Re: No compete clause signed by an employee.

Illinois is a "right to work" state, and strictly construes non-competes. You have unusual facts, in that someone from the company, the HR guy, apparently waived the non-compete. The issue is whether he had actual or apparent authority to do so. I can review the documents and the circumstances under which they were signed, and then tell you whether they are enforceable, and whether the HR guy's waiver affects the answer.

The more important issue is whether you, as the new employer, want to be embroiled in litigation, if it can be avoided by restricting your new employee from some activities. It may be worth a letter in response to the company attorneys, before determining your further course of action.

Our comments are based on treating your question as a hypothetical. Accordingly, our comments could be substantially and materially different were we advised of all of the relevant facts and circumstances. Our comments are by necessity general in nature, and should not be relied upon in taking or forgoing action in your circumstances without retaining an attorney. In order to fully explore your legal matter, you should meet with us or another attorney and bring to any such meeting all relevant documents and correspondence, and any other relevant facts.

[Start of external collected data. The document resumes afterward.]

-- ==== Sys2Proof/Machine/State.lean ====
section
/-! DEFINITION. The state of the part: plain data. Registers stand in one sparse table (`fields`) keyed by field
(`Fld.key`), a field that is not listed holding its reset value; what the part holds beside its registers stands in the
structures below. Where there are many instances of one thing, a sparse table lists those that are not as after reset. -/

namespace Sys2Proof.Machine

/-- The reasons for which the part stops. There is none: no command of the specification stops it, and what it cannot do it
discards, refuses, logs or ignores and goes on. -/
inductive Fault
deriving DecidableEq, Repr

/-- Why a command has no meaning. -/
inductive Refusal
  /-- Raised by the dispatcher for a row that has no meaning; every row has one, so nothing raises it. Safe. -/
  | notModelled (mnemonic : String)
deriving DecidableEq, Repr

/-- Why a write is not applied; the codes are those of `ACC_LOG.REASON` (R52). -/
inductive Reason | width | owner | locked | stage | dialect | busy | power | stale | range
deriving DecidableEq, Repr

/-- The code of a reason (R52). -/
def Reason.code : Reason → Nat
  | .width => 1 | .owner => 2 | .locked => 3 | .stage => 4 | .dialect => 5 | .busy => 6 | .power => 7
  | .stale => 8 | .range => 9

/-- What the part sends out, in the order sent. -/
inductive Out
  | msix (func vec : Nat) (addr data : Nat)                  -- an MSI-X message (R387)
  | dmaWrite (ring addr : Nat) (data : List Byte)            -- record bytes into host memory (R394, R397)
  | dmaRead (ring addr len : Nat)                            -- a read of host memory by a FROM_HOST ring (R395)
  | walkRead (func addr : Nat)                               -- a read of a table entry (R417)
  | w2Read (addr : Nat) (data : List Byte)                   -- the completion of a read of W2 (R384)
  | descWriteback (ring index used stat first dtime : Nat)   -- bytes 16 to 31 of a descriptor (R391, R392)
  | atsRequest (func addr : Nat)                             -- an ATS Translation Request (R423)
  | pageRequest (func addr : Nat) (write : Bool)             -- a Page Request (R424)
  | invCompletion (func : Nat)                               -- an ATS Invalidate Completion (R422)
  | attention                                                -- an attention signal on the management bus (R486)
  | unsupported (func : Nat)                                 -- a request completed with Unsupported Request (R386)
  | completerAbort (func : Nat)                              -- a request completed with Completer Abort (R384)
deriving DecidableEq, Repr

/-- Who asked for a power transition: the page of R321, or `AON.PD_REQ`. -/
inductive Origin
  | page (p : Nat)
  | pdReq
  | device
deriving DecidableEq, Repr

/-- A domain controller (R322): whether the domain is on, the transition that runs and the one request behind it, each
with who asked. `exempt` says that the next power-on is the first after a device reset or a wake, which increments no
epoch (R323). -/
structure Dom where
  on : Bool := false
  run : Option (Bool × Origin) := none
  pend : Option (Bool × Origin) := none
  exempt : Bool := false
deriving DecidableEq, Repr

/-- What one bank of the crucible holds (R519, R520): its state (0 ON, 1 RETAIN, 2 OFF), the state a requested
transition moves it to, and whether the firmware has cleared it (R374): its bytes that are not listed then read 0. -/
structure CBank where
  state : Nat := 0
  moving : Option Nat := none
  cleared : Bool := false
deriving DecidableEq, Repr

/-- Who holds a pot (R12). -/
inductive PotUser
  | ring (r : Nat) | slotLine (n : Nat) | drm (d : Nat) | tap (t : Nat) | follow (e : Nat) | feed (e : Nat)
  | snap (f : Nat) | port (p : Nat)
deriving DecidableEq, Repr

/-- A pot in use: its user and the function whose quota it counts against (R12, R431). -/
structure Pot where
  func : Nat
  user : PotUser
deriving DecidableEq, Repr

/-- The latches that a read sets for one accessor (R30, R441): the upper register latched and its value, and the entry
words of the fault log. -/
structure Latches where
  upper : List (Nat × Nat) := []
  entry : List Nat := []
deriving DecidableEq, Repr

/-! ### Front-ends (R60 to R110) -/

/-- A probe command as latched at its acceptance (R76), or a tune sweep of port `sweep` (R121). -/
structure Probe where
  tone : Nat := 0
  atten : Nat := 0
  dwell : Nat := 0
  sweep : Option Nat := none
deriving DecidableEq, Repr

/-- A receive burst with its latched settings (R82 to R85): `counting` from the first boundary with real samples,
`starts` the transmission frames that started since. -/
structure Burst where
  after : Nat
  frames : Bool
  drm : Bool
  idx : Nat
  len : Nat
  counting : Bool := false
  starts : Nat := 0
deriving DecidableEq, Repr

/-- What window n holds beside the registers of its page. `step` is the state being entered (R72); `qcal` the quick
calibration that a step into RECEIVE waits for (R73); `probe` the executing and `queued` the waiting probe (R78);
`retuneDue` a retune that starts at the next boundary (R67); `relock` a self relock (R74); `frameFlag` the zero flag of the
bank frame that runs, by its bit in R404, none for real samples; `word` the synthesiser's word, in Hz; `upCount` and `gainNext` the gain control (R87); `calStep` the
calibration step that runs, `calGap` one that interrupts RECEIVE (R107), `cursor` the next step, `winDone` the steps of
the window set measured; `calAt` the device time at which the set was complete; `stopped` since when a relock has kept
the window from delivering frames (R301). -/
structure FeHid where
  step : Option Nat := none
  qcal : Bool := false
  probe : Option Probe := none
  queued : Option Probe := none
  retuneDue : Bool := false
  relock : Bool := false
  frameFlag : Option Nat := some 1
  word : Nat := 0
  burst : Option Burst := none
  upCount : Nat := 0
  gainNext : Option Nat := none
  calStep : Option Nat := none
  calGap : Bool := false
  cursor : Nat := 0
  winDone : List Nat := []
  calAt : Option Nat := none
  stopped : Option Nat := none
deriving DecidableEq, Repr

/-- What a physical front-end holds whatever window it serves (R97, R99, R102): the steps of the hardware set measured,
the device time of its last full calibration, the steps that failed at their last turn, its junction temperature in
0.5 °C. -/
structure HwHid where
  done : List Nat := []
  doneAt : Option Nat := none
  failed : List Nat := []
  temp : Int := 0
deriving DecidableEq, Repr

We are not hired to be your attorney, and no attorney-client relationship exists between us, unless and until you enter into a written retainer agreement with us, tender the agreed amount for a retainer and it is accepted by us. We reserve the right to decline representation should circumstances change.

As you are aware, in Illinois there are various deadlines for filing a complaint, filing an answer to a complaint, or taking other action in order to preserve your legal rights, and avoid a complete loss of those rights. You should retain counsel immediately in order to be fully advised of your rights, and to be fully informed of the applicable time period within which those rights must be asserted. If you were to delay in doing so, it might result in your potential cause of action being forever barred.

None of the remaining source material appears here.